If you have run out of revision tasks you might like to have a go at a few:
It was thought for quite a while that puzzles kept the brain active and could delay the onset of dementia. More recent research makes a subtle distinction. Brain Gym, Brain Training and Puzzling (things like crosswords and Sudoku) cannot prevent dementia, it is now thought, but such activities help build up the brain's ability to cope with disease.
Many of the tests pupils will take in their school career will require recall, but that is only one aspect of learning. More important, I would agree, is the ability to reason, think and argue. The puzzles on the Today pages really make you do that. Give them a go!
It’s a bit obvious, I suppose, but Fredrik Barlett’s research shows that the memory errors we make tend to focus around the unfamiliar elements of the things we are learning – we accurately recall the old stuff and make mistakes with the new.
He then argues that you need to integrate new ideas into what you already know, making connections between old and new information if you’re going to successfully recall them. The trick to making teaching and learning understandable is to make it relatable.
Research also makes the obvious point that you are more likely to engage with someone being passionate and amusing than being disconnected, nervous or dull. If you don’t care about them either way, you won’t care about what they say. You won’t follow up. You won’t even remember. It doesn’t mean an effective teacher has to be all animated and larger than life, but they are most engaging when they clearly are interested in the lesson being led.
When I watch children complete / attempt a ‘Beat the Clock’ challenge (a rapid and randomised multiplication facts recall task) I see children answer the ones they know first. There are children who insert all 144 answers in time, but oftentimes children run out of clock before they are done. Observing the practice of those children we see that they answer the ones they know. It gives some quick fill-in, but …
What it does for them is only practice what they know and fails to teach what they do not.

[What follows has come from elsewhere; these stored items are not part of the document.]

/-- The code of each value (R259). -/
def FDot2Ty.code : FDot2Ty → Nat
  | .f16 => 0
  | .bf16 => 1
/-- The value of each code (R259). -/
def FDot2Ty.of : Nat → FDot2Ty
  | 0 => .f16
  | _ => .bf16

/-- The code of each value (R259). -/
def FDot4Ty.code : FDot4Ty → Nat
  | .e4m3 => 0
  | .e5m2 => 1
/-- The value of each code (R259). -/
def FDot4Ty.of : Nat → FDot4Ty
  | 0 => .e4m3
  | _ => .e5m2

/-- The code of each value (R267). -/
def LdTy.code : LdTy → Nat
  | .b8 => 0
  | .b16 => 1
  | .b32 => 2
  | .b64 => 3
  | .b128 => 4
/-- The value of each code (R267). -/
def LdTy.of : Nat → LdTy
  | 0 => .b8
  | 1 => .b16
  | 2 => .b32
  | 3 => .b64
  | _ => .b128

/-- The code of each value (R267). -/
def LdcTy.code : LdcTy → Nat
  | .b32 => 0
  | .b64 => 1
  | .b128 => 2
/-- The value of each code (R267). -/
def LdcTy.of : Nat → LdcTy
  | 0 => .b32
  | 1 => .b64
  | _ => .b128

/-- The code of each value (R267). -/
def W2.code : W2 → Nat
  | .b32 => 0
  | .b64 => 1
/-- The value of each code (R267). -/
def W2.of : Nat → W2
  | 0 => .b32
  | _ => .b64

/-- The code of each value (R279). -/
def AtomOp.code : AtomOp → Nat
  | .addI32 => 0
  | .addI64 => 1
  | .addF32 => 2
  | .addF16x2 => 3
  | .addBf16x2 => 4
  | .minI32 => 5
  | .minN32 => 6
  | .minI64 => 7
  | .minN64 => 8
  | .maxI32 => 9
  | .maxN32 => 10
  | .maxI64 => 11
  | .maxN64 => 12
  | .andB32 => 13
  | .orB32 => 14
  | .xorB32 => 15
  | .andB64 => 16
  | .orB64 => 17
  | .incN32 => 18
  | .decN32 => 19
  | .exchB32 => 20
  | .exchB64 => 21
  | .casB32 => 22
  | .casB64 => 23
/-- The value of each code (R279). -/
def AtomOp.of : Nat → AtomOp
  | 0 => .addI32
  | 1 => .addI64
  | 2 => .addF32
  | 3 => .addF16x2
  | 4 => .addBf16x2
  | 5 => .minI32
  | 6 => .minN32
  | 7 => .minI64
  | 8 => .minN64
  | 9 => .maxI32
  | 10 => .maxN32
  | 11 => .maxI64
  | 12 => .maxN64
  | 13 => .andB32
  | 14 => .orB32
  | 15 => .xorB32
  | 16 => .andB64
  | 17 => .orB64
  | 18 => .incN32
  | 19 => .decN32
  | 20 => .exchB32
  | 21 => .exchB64
  | 22 => .casB32
  | _ => .casB64

/-- The code of each value (R36). -/
def Order.code : Order → Nat
  | .plain => 0
  | .acq => 1
  | .rel => 2
  | .acqrel => 3
/-- The value of each code (R36). -/
def Order.of : Nat → Order
  | 0 => .plain
  | 1 => .acq
  | 2 => .rel
  | _ => .acqrel

/-- The code of each value (R36). -/
def Policy.code : Policy → Nat
  | .normal => 0
  | .stream => 1
  | .retain => 2
  | .bypass => 3
/-- The value of each code (R36). -/
def Policy.of : Nat → Policy
  | 0 => .normal
  | 1 => .stream
  | 2 => .retain
  | _ => .bypass

/-- The code of each value (R314). -/
def CpyDir.code : CpyDir → Nat
  | .g2s => 0
  | .s2g => 1
  | .g2t => 2
  | .t2g => 3
  | .s2t => 4
  | .t2s => 5
/-- The value of each code (R314). -/
def CpyDir.of : Nat → CpyDir
  | 0 => .g2s
  | 1 => .s2g
  | 2 => .g2t
  | 3 => .t2g
  | 4 => .s2t
  | _ => .t2s

/-- The code of each value (R330). -/
def MmaTy.code : MmaTy → Nat
  | .f32 => 0
  | .f16 => 1
  | .bf16 => 2
  | .e5m2 => 3
  | .e4m3 => 4
  | .e3m2 => 5
  | .e2m3 => 6
  | .e2m1 => 7
  | .i16 => 8
  | .i8 => 9
  | .n8 => 10
  | .i4 => 11
  | .n4 => 12
  | .oi4 => 13
  | .fx16 => 14
  | .fx32 => 15
/-- The value of each code (R330). -/
def MmaTy.of : Nat → MmaTy
  | 0 => .f32
  | 1 => .f16
  | 2 => .bf16
  | 3 => .e5m2
  | 4 => .e4m3
  | 5 => .e3m2
  | 6 => .e2m3
  | 7 => .e2m1
  | 8 => .i16
  | 9 => .i8
  | 10 => .n8
  | 11 => .i4
  | 12 => .n4
  | 13 => .oi4
  | 14 => .fx16
  | _ => .fx32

The task does provide challenge, and the more competitive children do love a challenge; them against the clock or them against their previous score. What the task does not do is to teach them either a method for calculating unknown answers nor the actual facts bare of relation to other, previously-held, facts.
We need to actively teach them two things: what they don’t know and how to learn the things they don’t know. Otherwise they will not extend their confident knowledge range or their rapid recall score. We need to actively teach it, as it won’t come by osmosis or magic.
Two things that research is telling us –
Relate the new learning to what children already know, and
Make sure that the teacher is engaging, that the teaching is engaging, so that the learning is something children will care about.
I discussed this with the teacher in class when the ‘Beat the Clock’ was progressing. I wanted to stress the only way this activity could maximise learning. It had to lead to the teacher identifying common unknown facts and links and then explicitly teaching these. Barlett’s research then supports over-learning until there is confident recall.What my observation suggests is that Alice Littlehailes was right and still is – babies do not grow any heavier by being weighed. Children do not learn only by testing. The teaching is crucial, and it leads learning. The testing should inform and direct the teaching focus.